On the evening of July 21, 1980, in Washington, D.C., Dawud Salahuddin, a twenty-nine-year-old African-American convert to Islam who was born David Theodore Belfield, prepared to commit murder. In an empty office at the Iranian Interest Section of the Algerian Embassy, on Wisconsin Avenue, where he worked as a security guard, he loaded a Browning semi-automatic pistol, test-fired it out a window into an alleyway, and stashed it in a gym bag. Then he went to sleep on a couch. The Iranian Embassy had been closed down a few months earlier, as United States relations with Iran continued to deteriorate after the overthrow of the Shah, in early 1979, the installation of the repressive regime of Ayatollah Khomeini, and the ongoing hostage crisis at the American Embassy in Tehran.

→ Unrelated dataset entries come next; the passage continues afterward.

/-- A core that has halted at a fetch stands at the instruction fetched (R528). -/
def State.haltedAt (s : State) (c pc : Nat) : State :=
  if s.coreHalted c then
    (s.setCore c { s.core c with regs := (s.core c).regs.set (fun _ => 0) 32 (BitVec.ofNat 32 pc) }).setFld (DBG_CORE_STATUS c) DBG_CORE_STATUS_PC pc
  else s

/-- The action of one matching comparator: a halt under an unlock, otherwise an event with the PC: a fetch is of the instruction at the PC, and
for a data access the PC is a free value. -/
def State.cmpAct (s : State) (c k : Nat) (kind : CmpKind) (addr : Nat) : State :=
  if s.fld (DBG_CORE_CMP c k) DBG_CORE_CMP_ACTION = 1 ∧ s.unlockScope ≠ 0 then
    if kind = .fetch ∧ !s.coreHalted c then (s.askHalt c 1).haltedAt c addr else s.askHalt c 1
  else if kind = .fetch then s.raise 0x0009 (16 * c + k) 0 (BitVec.ofNat 64 addr)
  else (s.spend 1).raise 0x0009 (16 * c + k) 0 (BitVec.ofNat 64 (Config.freeValue 32 s.freeCtr).toNat)

/-- The comparators that an access matches, lowest first: STATUS.CMP names the lowest, and all act. -/
def State.cmpMatch (s : State) (c : Nat) (kind : CmpKind) (addr : Nat) : State :=
  let l := (List.range (cmpCount c)).filter (fun k => cmpHit (s.reg (DBG_CORE_CMP c k)) kind addr)
  match l with
  | [] => s
  | k :: _ => l.foldl (fun s k => s.cmpAct c k kind addr) (s.setFld (DBG_CORE_STATUS c) DBG_CORE_STATUS_CMP k)

/-- CORE_COMPARATOR_MATCH (R528). A core that is halted or in reset makes no access. -/
def execCoreComparatorMatch (c : CoreNo) (kind : CmpKind) (addr : BitVec 32) (s : State) : Host.Outcome State Fault Refusal :=
  if s.coreHalted c ∨ s.clk.mgmtReset then done s else done (s.cmpMatch c kind addr.toNat)

/-! ### What a halted core is made to do (R526, R527) -/

/-- A write of DIR: one instruction of the core's set is executed. The encodings are not in the spec, so what it leaves in the core's
registers, its status word, its own address space and DDATA is free; the PC stays. -/
def State.dirWrite (s : State) (c : Nat) (_data : Data) : State :=
  if !s.coreHalted c ∨ s.fldOn (DBG_CORE_STATUS c) DBG_CORE_STATUS_DIR_BUSY then s.setFld (DBG_CORE_STATUS c) DBG_CORE_STATUS_DIR_FAULT 1
  else
    let pc := (s.core c).regs.get (fun _ => 0) 32
    let s := s.coreFree c
    let s := s.setCore c { s.core c with regs := (s.core c).regs.set (fun _ => 0) 32 pc }
    (s.setReg (DBG_CORE_DDATA c) (BitVec.ofNat 64 (Config.freeValue 32 s.freeCtr).toNat)).spend 1

/-- A failed access of ACC_DATA. -/
def State.accErr (s : State) (c : Nat) : State := s.setFld (DBG_CORE_STATUS c) DBG_CORE_STATUS_ACC_ERR 1

/-- A byte of a halted core's address space: what has been read or written of it since it halted, otherwise a free value. -/
def State.coreByte (s : State) (c a : Nat) : State × Byte :=
  match (s.core c).space.get (fun _ => none) a with
  | some b => (s, b)
  | none =>
    let b := Config.freeValue 8 s.freeCtr
    ((s.setCore c { s.core c with space := (s.core c).space.set (fun _ => none) a (some b) }).spend 1, b)

/-- So many bytes of it. -/
def State.coreBytes (s : State) (c a n : Nat) : State × List Byte :=
  (List.range n).foldl (fun p k => let r := p.1.coreByte c ((a + k) % 2 ^ 32); (r.1, p.2 ++ [r.2])) (s, [])

/-- Whether an access of the security controller's space meets the wall (R527). -/
def walled (c a n : Nat) : Bool := c == 2 && (List.range n).any (fun k => Config.keyWall ((a + k) % 2 ^ 32))

/-- The result of an access of a ring address: its value, or that it failed; one that must wait is put as a request of requester 20. -/
def State.accDone (s : State) (c st : Nat) (v : Data) (wait : State) (off : Nat) : State :=
  if st = memWait then { wait with mem := { wait.mem with dbgCore := c, dbgOff := off } }
  else if st ≠ 0 then s.accErr c
  else s.setReg (DBG_CORE_ACC_DATA c) v

/-- A read of a ring address (R526, R533). -/
def State.accRingRead (s : State) (c a : Nat) : State :=
  let t := Config.ringTarget a
  match t.1 with
  | 0 =>
    let r := s.dramAcc 20 t.2 (.read 8)
    r.1.accDone c r.2.1 (BitVec.ofNat 64 (ofBytes r.2.2)) (s.dramRequest 20 t.2 (.read 8)) (t.2 % 64)
  | 1 =>
    let i := t.2 / 2 ^ 24 % 128
    let r := s.oasAcc i 20 (t.2 % 2 ^ 24) (.read 8)
    r.1.accDone c r.2.1 (BitVec.ofNat 64 (ofBytes r.2.2)) (s.oasRequest i 20 (t.2 % 2 ^ 24) (.read 8)) 0
  | 2 => if t.2 % 8 = 0 then s.setReg (DBG_CORE_ACC_DATA c) (s.busValue t.2) else s.accErr c
  | _ => s.accErr c

/-- A write of a ring address. -/
def State.ringWrite (s : State) (c a : Nat) (data : Data) : State :=
  let t := Config.ringTarget a
  let w := MemAcc.write (toBytes 8 data.toNat)
  match t.1 with
  | 0 =>
    let r := s.dramAcc 20 t.2 w
    r.1.accDone c r.2.1 data (s.dramRequest 20 t.2 w) 0
  | 1 =>
    let i := t.2 / 2 ^ 24 % 128
    let r := s.oasAcc i 20 (t.2 % 2 ^ 24) w
    r.1.accDone c r.2.1 data (s.oasRequest i 20 (t.2 % 2 ^ 24) w) 0
  | 2 => if t.2 % 8 = 0 then s.busPut t.2 data else s.accErr c
  | _ => s.accErr c

/-- A read of ACC_DATA: the value stands in it afterwards. -/
def State.accRead (s : State) (c : Nat) : State :=
  let sp := s.fld (DBG_CORE_ACC_ADDR c) DBG_CORE_ACC_ADDR_SPACE
  let a := s.fld (DBG_CORE_ACC_ADDR c) DBG_CORE_ACC_ADDR_ADDR
  if sp = 2 then s.accRingRead c a
  else if sp = 3 ∨ !s.coreHalted c then (s.setReg (DBG_CORE_ACC_DATA c) 0).accErr c
  else if sp = 0 then
    if a < 34 then s.setReg (DBG_CORE_ACC_DATA c) (BitVec.ofNat 64 ((s.core c).regs.get (fun _ => 0) a).toNat)
    else (s.setReg (DBG_CORE_ACC_DATA c) 0).accErr c
  else if walled c a 8 then (s.setReg (DBG_CORE_ACC_DATA c) 0).accErr c
  else
    let r := s.coreBytes c a 8
    r.1.setReg (DBG_CORE_ACC_DATA c) (BitVec.ofNat 64 (ofBytes r.2))

/-- Bytes written to a halted core's address space. -/
def State.coreSpaceWrite (s : State) (c a : Nat) (bytes : List Byte) : State :=
  let space := bytes.zipIdx.foldl (fun m e => SMap.set m (fun _ => none) ((a + e.2) % 2 ^ 32) (some e.1)) (s.core c).space
  s.setCore c { s.core c with space := space }

/-- A write of ACC_DATA. A write of the PC shows in STATUS.PC. -/
def State.accWrite (s : State) (c : Nat) (data : Data) : State :=
  let s := s.setReg (DBG_CORE_ACC_DATA c) data
  let sp := s.fld (DBG_CORE_ACC_ADDR c) DBG_CORE_ACC_ADDR_SPACE
  let a := s.fld (DBG_CORE_ACC_ADDR c) DBG_CORE_ACC_ADDR_ADDR
  if sp = 2 then s.ringWrite c a data
  else if sp = 3 ∨ !s.coreHalted c then s.accErr c
  else if sp = 0 then
    if a < 34 then
      let s := s.setCore c { s.core c with regs := (s.core c).regs.set (fun _ => 0) a (BitVec.ofNat 32 data.toNat) }
      if a = 32 then s.setFld (DBG_CORE_STATUS c) DBG_CORE_STATUS_PC (data.toNat % 2 ^ 32) else s
    else s.accErr c
  else if walled c a 8 then s.accErr c
  else s.coreSpaceWrite c a (toBytes 8 data.toNat)

/-! ### The virtual terminal (R531) -/

/-- A host write of VT_TO. -/
def State.vtToWrite (s : State) (c : Nat) (data : Data) : State :=
  if s.fldOn (DBG_CORE_VT_STATUS c) DBG_CORE_VT_STATUS_TO_FULL then s.setFld (DBG_CORE_VT_STATUS c) DBG_CORE_VT_STATUS_OVERRUN 1
  else (s.setCore c { s.core c with vtTo := BitVec.ofNat 32 data.toNat }).setFld (DBG_CORE_VT_STATUS c) DBG_CORE_VT_STATUS_TO_FULL 1

/-- VT_TO_READ (R531): the core takes the word; one that is halted executes nothing. -/
def execVtToRead (c : SvNo) (s : State) : Host.Outcome State Fault Refusal :=
  if s.coreHalted c ∨ s.clk.mgmtReset then done s else done (s.setFld (DBG_CORE_VT_STATUS c) DBG_CORE_VT_STATUS_TO_FULL 0)

/-- VT_FROM_WRITE (R531). -/
def execVtFromWrite (c : SvNo) (word : BitVec 32) (s : State) : Host.Outcome State Fault Refusal :=
  if s.coreHalted c ∨ s.clk.mgmtReset then done s
  else
    let s := (s.setCore c { s.core c with vtFrom := word }).setFld (DBG_CORE_VT_STATUS c) DBG_CORE_VT_STATUS_FROM_FULL 1
    done (s.raiseIf (s.fldOn (DBG_CORE_VT_STATUS c) DBG_CORE_VT_STATUS_EVT) 0x000E c 0 (DBG_CORE_VT_STATUS c))

/-- What a read of VT_FROM returns. -/
def State.vtFromData (s : State) (c : Nat) : Data :=
  if s.fldOn (DBG_CORE_VT_STATUS c) DBG_CORE_VT_STATUS_FROM_FULL then BitVec.ofNat 64 (s.core c).vtFrom.toNat else 0

/-! ### The cores' registers on the bus (R522, R537) -/

/-- The core of an offset in DBG.CORE, and the offset within it. -/
def coreOff (o : Nat) : Option (Nat × Nat) := if 0x60100 ≤ o ∧ o < 0x60700 then some ((o - 0x60100) / 0x200, (o - 0x60100) % 0x200) else none

/-- Whether a register of a core belongs to its virtual terminal. -/
def isVt (k : Nat) : Bool := k == 0x80 || k == 0x88 || k == 0x90

/-- A write of a core's register. -/
def State.coreRegWrite (s : State) (c k : Nat) (data : Data) (debug : Bool) : State :=
  if isVt k then
    if c = 2 then s else if k = 0x80 then s.vtToWrite c data else s.busPlain (0x60100 + 0x200 * c + k) data
  else if !s.dbgOpen debug then s.dbgRefuse
  else if k = 0 then s.coreCtlWrite c data
  else if k = 0x10 then s.dirWrite c data
  else if k = 0x28 then s.accWrite c data
  else if 0x40 + 8 * cmpCount c ≤ k ∧ k < 0x80 then s
  else s.busPlain (0x60100 + 0x200 * c + k) data

/-- A read of a core's register: the state after it and the value. -/
def State.coreRegRead (s : State) (c k : Nat) (debug peek : Bool) : State × Data :=
  if isVt k then
    if c = 2 then (s, 0)
    else if k = 0x88 then
      (if peek then s else s.setFld (DBG_CORE_VT_STATUS c) DBG_CORE_VT_STATUS_FROM_FULL 0, s.vtFromData c)
    else (s, s.busValue (0x60100 + 0x200 * c + k))
  else if !s.dbgOpen debug then (s, 0)
  else if k = 0x28 then (s.accRead c, (s.accRead c).reg (DBG_CORE_ACC_DATA c))
  else if 0x40 + 8 * cmpCount c ≤ k ∧ k < 0x80 then (s, 0)
  else (s, s.busValue (0x60100 + 0x200 * c + k))

/-- CORE_HALT (R525). -/
def execCoreHalt (c : CoreNo) (data : Data) (s : State) : Host.Outcome State Fault Refusal :=
  done (s.regWrite (DBG_CORE_CTL c) data (fun s => s.coreRegWrite c 0 data false))
/-- CORE_RESUME (R519, R525). -/
def execCoreResume (c : CoreNo) (data : Data) (s : State) : Host.Outcome State Fault Refusal :=
  done (s.regWrite (DBG_CORE_CTL c) data (fun s => s.coreRegWrite c 0 data false))
/-- CORE_STEP (R525). -/
def execCoreStep (c : CoreNo) (data : Data) (s : State) : Host.Outcome State Fault Refusal :=
  done (s.regWrite (DBG_CORE_CTL c) data (fun s => s.coreRegWrite c 0 data false))
/-- DIR_WRITE (R526). -/
def execDirWrite (c : CoreNo) (data : Data) (s : State) : Host.Outcome State Fault Refusal :=
  done (s.regWrite (DBG_CORE_DIR c) data (fun s => s.coreRegWrite c 0x10 data false))
/-- ACC_DATA_WRITE (R526). -/
def execAccDataWrite (c : CoreNo) (data : Data) (s : State) : Host.Outcome State Fault Refusal :=
  done (s.regWrite (DBG_CORE_ACC_DATA c) data (fun s => s.coreRegWrite c 0x28 data false))
/-- VT_TO_WRITE (R531). -/
def execVtToWrite (c : SvNo) (data : Data) (s : State) : Host.Outcome State Fault Refusal :=
  done (s.regWrite (DBG_CORE_VT_TO c) data (fun s => s.coreRegWrite c 0x80 data false))

/-! ### Writes and reads of BAR0 (R12, R390, R533, R544) -/

/-- A write that reaches its register: ATTACH.HOST needs scope bit 1 (R536). -/
def State.busWrite (s : State) (o : Nat) (data : Data) (debug : Bool) : State :=
  match coreOff o with
  | some (c, k) => s.coreRegWrite c k data debug
  | none =>
    if o = DBG_ATTACH ∧ !s.hostOpen then s.busPlain o (DBG_ATTACH_HOST.put data 0) else s.busPut o data

/-- A read that reaches its register; a peek leaves no side effect. -/
def State.busRead (s : State) (o : Nat) (debug peek : Bool) : State × Data :=
  match coreOff o with
  | some (c, k) => s.coreRegRead c k debug peek
  | none =>
    let spent := (s.busValue o, if o = PWR_AON_COUNT ∨ o = SEC_DEBUG ∨ (SUP_WDOG 0 ≤ o ∧ o < SUP_WDOG 3) then s.spend 1 else s)
    (if peek then spent.2 else spent.2.busReadFx o, spent.1)

/-- A write of BAR0: held, lost or performed (R544). -/
def State.barWrite (s : State) (o : Nat) (data : Data) (debug : Bool) : State :=
  let r := s.regMeet o (some data) debug
  if r.2 = .go then r.1.busWrite o data debug else r.1

/-- A read of BAR0, answered by `f`; one held is answered when it is performed. -/
def State.barRead (s : State) (o : Nat) (debug peek : Bool) (f : State → Data → State) : State :=
  let r := s.regMeet o none debug
  match r.2 with
  | .go => let q := r.1.busRead o debug peek; f q.1 q.2
  | .lost => f r.1 0
  | .held => r.1

/-- BAR0_WRITE (R12, R390, R521): aligned 64-bit writes alone. A write of 32 bits of the MSI-X table is made as PCI Express lays down (R392). -/
def execBar0Write (off : Nat) (size : Nat) (data : Data) (s : State) : Host.Outcome State Fault Refusal :=
  if !s.hostReaches ∨ 2 ^ 26 ≤ off then done s
  else if size = 8 ∧ off % 8 = 0 then done (s.barWrite off data false)
  else if size = 4 ∧ off % 4 = 0 ∧ 0xA0000 ≤ off ∧ off < 0xA2000 then
    let o := off / 8 * 8
    done (s.barWrite o (maskWrite (s.busValue o) (data <<< (off % 8 * 8)) ((2 ^ 32 - 1) * 2 ^ (off % 8 * 8))) false)
  else done (s.raise 0x000D off 1 data)

/-- The bytes that a read of so many bytes at an offset returns of the register's value. -/
def readBytes (off size : Nat) (v : Data) : List Byte :=
  if size = 8 ∧ off % 8 = 0 then toBytes 8 v.toNat
  else if size = 4 ∧ off % 4 = 0 then toBytes 4 (v.toNat / 2 ^ (off % 8 * 8))
  else List.replicate size 0

/-- Whether a read has the size and alignment of R390. -/
def readFits (off size : Nat) : Bool := (size == 8 && off % 8 == 0) || (size == 4 && off % 4 == 0)

/-- RCL_READ (R12, R390, R533): a read of a register; one of another size or alignment completes with zeros and without side effect. -/
def execRclRead (off : Nat) (size : Nat) (path : ReadPath) (s : State) : Host.Outcome State Fault Refusal :=
  let debug := path == .debug
  if (!debug && !s.hostReaches) ∨ 2 ^ 26 ≤ off then done s
  else if readFits off size then
    let peek := debug || s.fldOn DBG_PEEK DBG_PEEK_PEEK
    done (s.barRead (off / 8 * 8) debug peek (fun s v => s.answerHost (some (readBytes off size v))))
  else done (s.answerHost (some (List.replicate size 0)))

The next morning, Salahuddin woke before dawn and prayed. He walked along Wisconsin Avenue to a designated spot, where a friend, also an African-American and a Muslim, met him in a rental car, and together they drove northwest, toward the Maryland border. In the passenger seat, Salahuddin changed into a mailman's uniform and put on a pair of cotton gloves. He stuffed the pistol into a large Jiffy bag. On Idaho Avenue not far from the National Cathedral, another friend, a postal worker, was waiting with a mail-delivery jeep. Salahuddin drove the jeep by himself to Bethesda, Maryland. He stopped at a pay phone outside a diner to call the home of Ali Akbar Tabatabai, a former press attache at the Iranian Embassy in Washington, who had become an outspoken opponent of Ayatollah Khomeini. When Tabatabai answered, Salahuddin hung up. Minutes later, at around eleven-forty, he parked the jeep in front of Tabatabai's house, on a quiet cul-de-sac, and walked to the door carrying what looked like two special-delivery packages. He held one package, a decoy crammed with newspapers, in front; it obscured the second package, inside which Salahuddin held the pistol in his right hand, his finger on the trigger. The house was used as a meeting place for the Iran Freedom Foundation, a counter-revolutionary group, and one of Tabatabai's associates answered the door. Salahuddin asked for Tabatabai--saying that the delivery required his signature--and when he appeared Salahuddin shot him three times in the abdomen and fled. Forty-five minutes later, at 12:34 P.M., Tabatabai was pronounced dead at Suburban Hospital.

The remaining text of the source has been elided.